#### [Directions for this task]
Show all the lines in the data below that include the word "idleCount".
--- Records to process Enclosed Below ---
/-- R137, 3: room in the posted write queue is taken by the oldest waiting posted WRITE head (R116). -/
def State.ruleRoom (s : State) : Option State :=
  if s.posted.length < Config.postedEntries then
    (s.oldestHead (fun _ e => e.inPhase .active && e.req.isPosted)).map s.enterPosted
  else none

/-- R56: the oldest waiting operation that is owed a lookup is looked up. -/
def State.rulePass (s : State) : Option State :=
  ((leastBy (fun x => x.place) (s.waiting.filter (fun x => x.due))).head?).map (fun x => s.lookupOp x.who true)

/-- The next thing a happening brings about in the station's own blocks. New heads come before room is offered, so that
the oldest posted WRITE head takes it (notes/assumptions/8.md). -/
def State.nextRule (s : State) : Option State :=
  s.rulePosted.or (s.ruleDrain.or (s.ruleHead.or (s.ruleRoom.or s.rulePass)))

/-- Applies the rules until none applies, or the fuel is spent. -/
def settleLoop : Nat → State → State
  | 0, s => s
  | n + 1, s => match s.nextRule with
    | none => s
    | some s' => settleLoop n s'

/-- How far a host request is from its completion. -/
def HostEntry.stage (e : HostEntry) : Nat :=
  match e.progress with
  | .opened .waiting => 8
  | .opened .draining => 6
  | .opened .active => 4
  | .opened .joined => 4
  | .ready _ _ _ => 0

/-- A bound on what a happening can still bring about: every rule but a fruitless lookup of the pass lowers it. -/
def State.work (s : State) : Nat :=
  (channels.map (fun c => (s.hostTable[c].map HostEntry.stage).sum)).sum + 2 * s.posted.length
    + (if s.owesPosted then 1 else 0) + (Config.tableEntries - s.table.length)
    + (Config.writebackEntries - s.writebacks.length)

/-- More steps than a happening can take: each rule lowers the work left, and adds at most five waiting operations, or
looks up one that was owed it (Laws/Rest.lean; notes/assumptions/32.md). -/
def State.fuel (s : State) : Nat :=
  (s.waiting.filter (fun x => x.due)).length + s.work * (s.waiting.length + 5 * s.work + 1) + 1

/-- The ready completions that stand in no order yet, in the order of acceptance places (R118). -/
def State.freshReady (s : State) : List ReadyToken :=
  let ready := channels.flatMap (fun c => (s.hostTable[c].filter (fun e => !e.isOpen)).map (fun e => (c, e.place)))
  let fresh := ready.filter (fun x => !s.readyOrder.contains (.accepted x.1 x.2))
  (sortBy (fun x => x.2) fresh).map (fun x => .accepted x.1 x.2)

/-- Gives the completions made ready in this happening their places in the completion order (R118). -/
def State.orderReady (s : State) : State := { s with readyOrder := s.readyOrder ++ s.freshReady }

/-- Runs a happening to rest and orders the completions it made ready. -/
def State.settle (s : State) : State := (settleLoop s.fuel s).orderReady

end Sys2Proof.Machine
end

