-- ==== Sys2Proof/Certificates/Slice0/Obligations.lean ====
section
/-! DEFINITION. The statements for the provers. Rules R<n> are those of spec/; the words "free" and "at rest" are those of
Sys2Proof/Safety.lean. -/

open Sys2Proof Sys2Proof.Machine

/-! ### The queue, the answers, the tick -/

/-- A step takes the command at the front of the queue and runs it on the state with the queue's rest. -/
def Obligations.StepTakesTheFrontCommand : Prop :=
  ∀ (s : State) (c : Instr) (rest : List Instr), s.pending = c :: rest → step s = exec c { s with pending := rest }

/-- Every command answers a next state and leaves the queue, or is refused by the name of what keeps it from coming about;
the refusals are the model's (notes/assumptions/3.md). -/
def Obligations.CommandsAnswerOrNameWhy : Prop :=
  ∀ (c : Instr) (s : State), match s.refusal c with
    | none => ∃ t, exec c s = .next t ∧ t.pending = s.pending
    | some r => exec c s = .refused r

/-- On an empty queue one timebase tick passes (the model's choice, notes/assumptions/2.md): while nothing runs out, every
reply timer and every watch is lowered by 1 (R68, R163), the sweep writes its line (R92) and the idle count rises (R34). The
tick that brings one reply timer or one watch's remaining time to 0 is its expiry: REPLY_TIMER_EXPIRY or WATCH_TIMEOUT on the
state so lowered (R68, R163; TimersAndTheSweepRunOut). Several at one tick follow the free order (notes/assumptions/7.md). -/
def Obligations.EmptyQueueTicks : Prop :=
  ∀ s : State, s.pending = [] →
    (s.porst = true → step s = .next s) ∧
    (s.porst = false →
      let timesLeft := ∀ e ∈ s.table, e.phase.lowered.runOut = false
      let watchesLeft := fun (p : ChanId → Prop) => ∀ (c : ChanId) w, p c → s.watches[c] = some w → w.remaining - 1 ≠ 0
      let lowered : State := { s with
        now := s.now + 1
        homeStore := if s.sweeping then writeLine s.homeStore (BitVec.ofNat 11 s.station.sweep) zeroLine
          else s.homeStore
        station := if s.sweeping then { s.station with
            sweep := s.station.sweep + 1
            mode := if s.station.sweep = 2047 then .ready else .clearing }
          else s.station
        table := s.table.map (fun e => { e with phase := e.phase.lowered })
        watches := s.watches.map (fun w => w.map (fun w => { w with remaining := w.remaining - 1 }))
        span := if s.span.tenure = .idle ∧ s.span.idleCount < 4 then { s.span with
            idleCount := s.span.idleCount + 1
            rotation := if s.span.idleCount = 3 then s.station.count.toNat - 1 else s.span.rotation
            joined := s.span.idleCount = 3 || s.span.joined }
          else s.span }
      (timesLeft → watchesLeft (fun _ => True) → step s = .next lowered) ∧
      (∀ e, s.OnePlace → e ∈ s.table → e.phase.lowered.runOut = true →
        (∀ x ∈ s.table, x.line ≠ e.line → x.phase.lowered.runOut = false) → watchesLeft (fun _ => True) →
        step s = exec (.replyTimerExpiry e.line) lowered) ∧
      (∀ (c : ChanId) w, s.watches[c] = some w → w.remaining - 1 = 0 → timesLeft → watchesLeft (fun d => d ≠ c) →
        step s = exec (.watchTimeout c) lowered))
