-- ==== Sys2Proof/Laws/State.lean ====
section
/-! SUPPORT. What each update of the state leaves as it was: one lemma per field per update, so that no later proof
unfolds a record update. -/

namespace Sys2Proof.Machine

variable (s : State)

@[simp] theorem State.count1_porst : s.count1.porst = s.porst := rfl
@[simp] theorem State.count1_hrst : s.count1.hrst = s.hrst := rfl
@[simp] theorem State.count1_station : s.count1.station = s.station := rfl
@[simp] theorem State.count1_span : s.count1.span = s.span := rfl
@[simp] theorem State.count1_lines : s.count1.lines = s.lines := rfl
@[simp] theorem State.count1_table : s.count1.table = s.table := rfl
@[simp] theorem State.count1_waiting : s.count1.waiting = s.waiting := rfl
@[simp] theorem State.count1_writebacks : s.count1.writebacks = s.writebacks := rfl
@[simp] theorem State.count1_replies : s.count1.replies = s.replies := rfl
@[simp] theorem State.count1_homeStore : s.count1.homeStore = s.homeStore := rfl
@[simp] theorem State.count1_homeQueue : s.count1.homeQueue = s.homeQueue := rfl
@[simp] theorem State.count1_homeDone : s.count1.homeDone = s.homeDone := rfl
@[simp] theorem State.count1_hostTable : s.count1.hostTable = s.hostTable := rfl
@[simp] theorem State.count1_refused : s.count1.refused = s.refused := rfl
@[simp] theorem State.count1_readyOrder : s.count1.readyOrder = s.readyOrder := rfl
@[simp] theorem State.count1_nextPlace : s.count1.nextPlace = s.nextPlace := rfl
@[simp] theorem State.count1_latches : s.count1.latches = s.latches := rfl
@[simp] theorem State.count1_reservations : s.count1.reservations = s.reservations := rfl
@[simp] theorem State.count1_watches : s.count1.watches = s.watches := rfl
@[simp] theorem State.count1_posted : s.count1.posted = s.posted := rfl
@[simp] theorem State.count1_counters : s.count1.counters = s.counters := rfl
@[simp] theorem State.count1_out : s.count1.out = s.out := rfl
@[simp] theorem State.count1_pending : s.count1.pending = s.pending := rfl

@[simp] theorem State.setWay_porst (l : LineAddr) (w : WayId) (x : Way) : (s.setWay l w x).porst = s.porst := rfl
@[simp] theorem State.setWay_hrst (l : LineAddr) (w : WayId) (x : Way) : (s.setWay l w x).hrst = s.hrst := rfl
@[simp] theorem State.setWay_station (l : LineAddr) (w : WayId) (x : Way) : (s.setWay l w x).station = s.station := rfl
@[simp] theorem State.setWay_span (l : LineAddr) (w : WayId) (x : Way) : (s.setWay l w x).span = s.span := rfl
@[simp] theorem State.setWay_table (l : LineAddr) (w : WayId) (x : Way) : (s.setWay l w x).table = s.table := rfl
@[simp] theorem State.setWay_waiting (l : LineAddr) (w : WayId) (x : Way) : (s.setWay l w x).waiting = s.waiting := rfl
@[simp] theorem State.setWay_writebacks (l : LineAddr) (w : WayId) (x : Way) : (s.setWay l w x).writebacks = s.writebacks := rfl
@[simp] theorem State.setWay_replies (l : LineAddr) (w : WayId) (x : Way) : (s.setWay l w x).replies = s.replies := rfl
@[simp] theorem State.setWay_homeStore (l : LineAddr) (w : WayId) (x : Way) : (s.setWay l w x).homeStore = s.homeStore := rfl
@[simp] theorem State.setWay_homeQueue (l : LineAddr) (w : WayId) (x : Way) : (s.setWay l w x).homeQueue = s.homeQueue := rfl
@[simp] theorem State.setWay_homeDone (l : LineAddr) (w : WayId) (x : Way) : (s.setWay l w x).homeDone = s.homeDone := rfl
@[simp] theorem State.setWay_hostTable (l : LineAddr) (w : WayId) (x : Way) : (s.setWay l w x).hostTable = s.hostTable := rfl
@[simp] theorem State.setWay_refused (l : LineAddr) (w : WayId) (x : Way) : (s.setWay l w x).refused = s.refused := rfl
@[simp] theorem State.setWay_readyOrder (l : LineAddr) (w : WayId) (x : Way) : (s.setWay l w x).readyOrder = s.readyOrder := rfl
@[simp] theorem State.setWay_nextPlace (l : LineAddr) (w : WayId) (x : Way) : (s.setWay l w x).nextPlace = s.nextPlace := rfl
@[simp] theorem State.setWay_latches (l : LineAddr) (w : WayId) (x : Way) : (s.setWay l w x).latches = s.latches := rfl
@[simp] theorem State.setWay_reservations (l : LineAddr) (w : WayId) (x : Way) : (s.setWay l w x).reservations = s.reservations := rfl
@[simp] theorem State.setWay_watches (l : LineAddr) (w : WayId) (x : Way) : (s.setWay l w x).watches = s.watches := rfl
@[simp] theorem State.setWay_posted (l : LineAddr) (w : WayId) (x : Way) : (s.setWay l w x).posted = s.posted := rfl
@[simp] theorem State.setWay_counters (l : LineAddr) (w : WayId) (x : Way) : (s.setWay l w x).counters = s.counters := rfl
@[simp] theorem State.setWay_out (l : LineAddr) (w : WayId) (x : Way) : (s.setWay l w x).out = s.out := rfl
@[simp] theorem State.setWay_now (l : LineAddr) (w : WayId) (x : Way) : (s.setWay l w x).now = s.now := rfl
@[simp] theorem State.setWay_pending (l : LineAddr) (w : WayId) (x : Way) : (s.setWay l w x).pending = s.pending := rfl

@[simp] theorem State.touchWay_porst (l : LineAddr) (w : WayId) : (s.touchWay l w).porst = s.porst := rfl
@[simp] theorem State.touchWay_hrst (l : LineAddr) (w : WayId) : (s.touchWay l w).hrst = s.hrst := rfl
@[simp] theorem State.touchWay_station (l : LineAddr) (w : WayId) : (s.touchWay l w).station = s.station := rfl
@[simp] theorem State.touchWay_span (l : LineAddr) (w : WayId) : (s.touchWay l w).span = s.span := rfl
@[simp] theorem State.touchWay_table (l : LineAddr) (w : WayId) : (s.touchWay l w).table = s.table := rfl
@[simp] theorem State.touchWay_waiting (l : LineAddr) (w : WayId) : (s.touchWay l w).waiting = s.waiting := rfl
@[simp] theorem State.touchWay_writebacks (l : LineAddr) (w : WayId) : (s.touchWay l w).writebacks = s.writebacks := rfl
@[simp] theorem State.touchWay_replies (l : LineAddr) (w : WayId) : (s.touchWay l w).replies = s.replies := rfl
@[simp] theorem State.touchWay_homeStore (l : LineAddr) (w : WayId) : (s.touchWay l w).homeStore = s.homeStore := rfl
@[simp] theorem State.touchWay_homeQueue (l : LineAddr) (w : WayId) : (s.touchWay l w).homeQueue = s.homeQueue := rfl
@[simp] theorem State.touchWay_homeDone (l : LineAddr) (w : WayId) : (s.touchWay l w).homeDone = s.homeDone := rfl
@[simp] theorem State.touchWay_hostTable (l : LineAddr) (w : WayId) : (s.touchWay l w).hostTable = s.hostTable := rfl
@[simp] theorem State.touchWay_refused (l : LineAddr) (w : WayId) : (s.touchWay l w).refused = s.refused := rfl
@[simp] theorem State.touchWay_readyOrder (l : LineAddr) (w : WayId) : (s.touchWay l w).readyOrder = s.readyOrder := rfl
@[simp] theorem State.touchWay_nextPlace (l : LineAddr) (w : WayId) : (s.touchWay l w).nextPlace = s.nextPlace := rfl
@[simp] theorem State.touchWay_latches (l : LineAddr) (w : WayId) : (s.touchWay l w).latches = s.latches := rfl
@[simp] theorem State.touchWay_reservations (l : LineAddr) (w : WayId) : (s.touchWay l w).reservations = s.reservations := rfl
@[simp] theorem State.touchWay_watches (l : LineAddr) (w : WayId) : (s.touchWay l w).watches = s.watches := rfl
@[simp] theorem State.touchWay_posted (l : LineAddr) (w : WayId) : (s.touchWay l w).posted = s.posted := rfl
@[simp] theorem State.touchWay_counters (l : LineAddr) (w : WayId) : (s.touchWay l w).counters = s.counters := rfl
@[simp] theorem State.touchWay_out (l : LineAddr) (w : WayId) : (s.touchWay l w).out = s.out := rfl
@[simp] theorem State.touchWay_now (l : LineAddr) (w : WayId) : (s.touchWay l w).now = s.now := rfl
@[simp] theorem State.touchWay_pending (l : LineAddr) (w : WayId) : (s.touchWay l w).pending = s.pending := rfl

@[simp] theorem State.updateEntry_porst (l : LineAddr) (f : TableEntry → TableEntry) : (s.updateEntry l f).porst = s.porst := rfl
@[simp] theorem State.updateEntry_hrst (l : LineAddr) (f : TableEntry → TableEntry) : (s.updateEntry l f).hrst = s.hrst := rfl
@[simp] theorem State.updateEntry_station (l : LineAddr) (f : TableEntry → TableEntry) : (s.updateEntry l f).station = s.station := rfl
@[simp] theorem State.updateEntry_span (l : LineAddr) (f : TableEntry → TableEntry) : (s.updateEntry l f).span = s.span := rfl
@[simp] theorem State.updateEntry_lines (l : LineAddr) (f : TableEntry → TableEntry) : (s.updateEntry l f).lines = s.lines := rfl
@[simp] theorem State.updateEntry_waiting (l : LineAddr) (f : TableEntry → TableEntry) : (s.updateEntry l f).waiting = s.waiting := rfl
@[simp] theorem State.updateEntry_writebacks (l : LineAddr) (f : TableEntry → TableEntry) : (s.updateEntry l f).writebacks = s.writebacks := rfl
@[simp] theorem State.updateEntry_replies (l : LineAddr) (f : TableEntry → TableEntry) : (s.updateEntry l f).replies = s.replies := rfl
@[simp] theorem State.updateEntry_homeStore (l : LineAddr) (f : TableEntry → TableEntry) : (s.updateEntry l f).homeStore = s.homeStore := rfl
@[simp] theorem State.updateEntry_homeQueue (l : LineAddr) (f : TableEntry → TableEntry) : (s.updateEntry l f).homeQueue = s.homeQueue := rfl
@[simp] theorem State.updateEntry_homeDone (l : LineAddr) (f : TableEntry → TableEntry) : (s.updateEntry l f).homeDone = s.homeDone := rfl
@[simp] theorem State.updateEntry_hostTable (l : LineAddr) (f : TableEntry → TableEntry) : (s.updateEntry l f).hostTable = s.hostTable := rfl
@[simp] theorem State.updateEntry_refused (l : LineAddr) (f : TableEntry → TableEntry) : (s.updateEntry l f).refused = s.refused := rfl
@[simp] theorem State.updateEntry_readyOrder (l : LineAddr) (f : TableEntry → TableEntry) : (s.updateEntry l f).readyOrder = s.readyOrder := rfl
@[simp] theorem State.updateEntry_nextPlace (l : LineAddr) (f : TableEntry → TableEntry) : (s.updateEntry l f).nextPlace = s.nextPlace := rfl
@[simp] theorem State.updateEntry_latches (l : LineAddr) (f : TableEntry → TableEntry) : (s.updateEntry l f).latches = s.latches := rfl
@[simp] theorem State.updateEntry_reservations (l : LineAddr) (f : TableEntry → TableEntry) : (s.updateEntry l f).reservations = s.reservations := rfl
@[simp] theorem State.updateEntry_watches (l : LineAddr) (f : TableEntry → TableEntry) : (s.updateEntry l f).watches = s.watches := rfl
@[simp] theorem State.updateEntry_posted (l : LineAddr) (f : TableEntry → TableEntry) : (s.updateEntry l f).posted = s.posted := rfl
@[simp] theorem State.updateEntry_counters (l : LineAddr) (f : TableEntry → TableEntry) : (s.updateEntry l f).counters = s.counters := rfl
@[simp] theorem State.updateEntry_out (l : LineAddr) (f : TableEntry → TableEntry) : (s.updateEntry l f).out = s.out := rfl
@[simp] theorem State.updateEntry_now (l : LineAddr) (f : TableEntry → TableEntry) : (s.updateEntry l f).now = s.now := rfl
@[simp] theorem State.updateEntry_pending (l : LineAddr) (f : TableEntry → TableEntry) : (s.updateEntry l f).pending = s.pending := rfl

@[simp] theorem State.updateWriteback_porst (l : LineAddr) (f : WritebackEntry → WritebackEntry) : (s.updateWriteback l f).porst = s.porst := rfl
@[simp] theorem State.updateWriteback_hrst (l : LineAddr) (f : WritebackEntry → WritebackEntry) : (s.updateWriteback l f).hrst = s.hrst := rfl
@[simp] theorem State.updateWriteback_station (l : LineAddr) (f : WritebackEntry → WritebackEntry) : (s.updateWriteback l f).station = s.station := rfl
@[simp] theorem State.updateWriteback_span (l : LineAddr) (f : WritebackEntry → WritebackEntry) : (s.updateWriteback l f).span = s.span := rfl
@[simp] theorem State.updateWriteback_lines (l : LineAddr) (f : WritebackEntry → WritebackEntry) : (s.updateWriteback l f).lines = s.lines := rfl
@[simp] theorem State.updateWriteback_table (l : LineAddr) (f : WritebackEntry → WritebackEntry) : (s.updateWriteback l f).table = s.table := rfl
@[simp] theorem State.updateWriteback_waiting (l : LineAddr) (f : WritebackEntry → WritebackEntry) : (s.updateWriteback l f).waiting = s.waiting := rfl
@[simp] theorem State.updateWriteback_replies (l : LineAddr) (f : WritebackEntry → WritebackEntry) : (s.updateWriteback l f).replies = s.replies := rfl
@[simp] theorem State.updateWriteback_homeStore (l : LineAddr) (f : WritebackEntry → WritebackEntry) : (s.updateWriteback l f).homeStore = s.homeStore := rfl
@[simp] theorem State.updateWriteback_homeQueue (l : LineAddr) (f : WritebackEntry → WritebackEntry) : (s.updateWriteback l f).homeQueue = s.homeQueue := rfl
@[simp] theorem State.updateWriteback_homeDone (l : LineAddr) (f : WritebackEntry → WritebackEntry) : (s.updateWriteback l f).homeDone = s.homeDone := rfl
@[simp] theorem State.updateWriteback_hostTable (l : LineAddr) (f : WritebackEntry → WritebackEntry) : (s.updateWriteback l f).hostTable = s.hostTable := rfl
@[simp] theorem State.updateWriteback_refused (l : LineAddr) (f : WritebackEntry → WritebackEntry) : (s.updateWriteback l f).refused = s.refused := rfl
@[simp] theorem State.updateWriteback_readyOrder (l : LineAddr) (f : WritebackEntry → WritebackEntry) : (s.updateWriteback l f).readyOrder = s.readyOrder := rfl
@[simp] theorem State.updateWriteback_nextPlace (l : LineAddr) (f : WritebackEntry → WritebackEntry) : (s.updateWriteback l f).nextPlace = s.nextPlace := rfl
@[simp] theorem State.updateWriteback_latches (l : LineAddr) (f : WritebackEntry → WritebackEntry) : (s.updateWriteback l f).latches = s.latches := rfl
@[simp] theorem State.updateWriteback_reservations (l : LineAddr) (f : WritebackEntry → WritebackEntry) : (s.updateWriteback l f).reservations = s.reservations := rfl
@[simp] theorem State.updateWriteback_watches (l : LineAddr) (f : WritebackEntry → WritebackEntry) : (s.updateWriteback l f).watches = s.watches := rfl
@[simp] theorem State.updateWriteback_posted (l : LineAddr) (f : WritebackEntry → WritebackEntry) : (s.updateWriteback l f).posted = s.posted := rfl
@[simp] theorem State.updateWriteback_counters (l : LineAddr) (f : WritebackEntry → WritebackEntry) : (s.updateWriteback l f).counters = s.counters := rfl
@[simp] theorem State.updateWriteback_out (l : LineAddr) (f : WritebackEntry → WritebackEntry) : (s.updateWriteback l f).out = s.out := rfl
@[simp] theorem State.updateWriteback_now (l : LineAddr) (f : WritebackEntry → WritebackEntry) : (s.updateWriteback l f).now = s.now := rfl
@[simp] theorem State.updateWriteback_pending (l : LineAddr) (f : WritebackEntry → WritebackEntry) : (s.updateWriteback l f).pending = s.pending := rfl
--- End of Enclosed Records to process ---
#### [Output of the exercise]
        span := if s.span.tenure = .idle ∧ s.span.idleCount < 4 then { s.span with
            idleCount := s.span.idleCount + 1
            rotation := if s.span.idleCount = 3 then s.station.count.toNat - 1 else s.span.rotation
            joined := s.span.idleCount = 3 || s.span.joined }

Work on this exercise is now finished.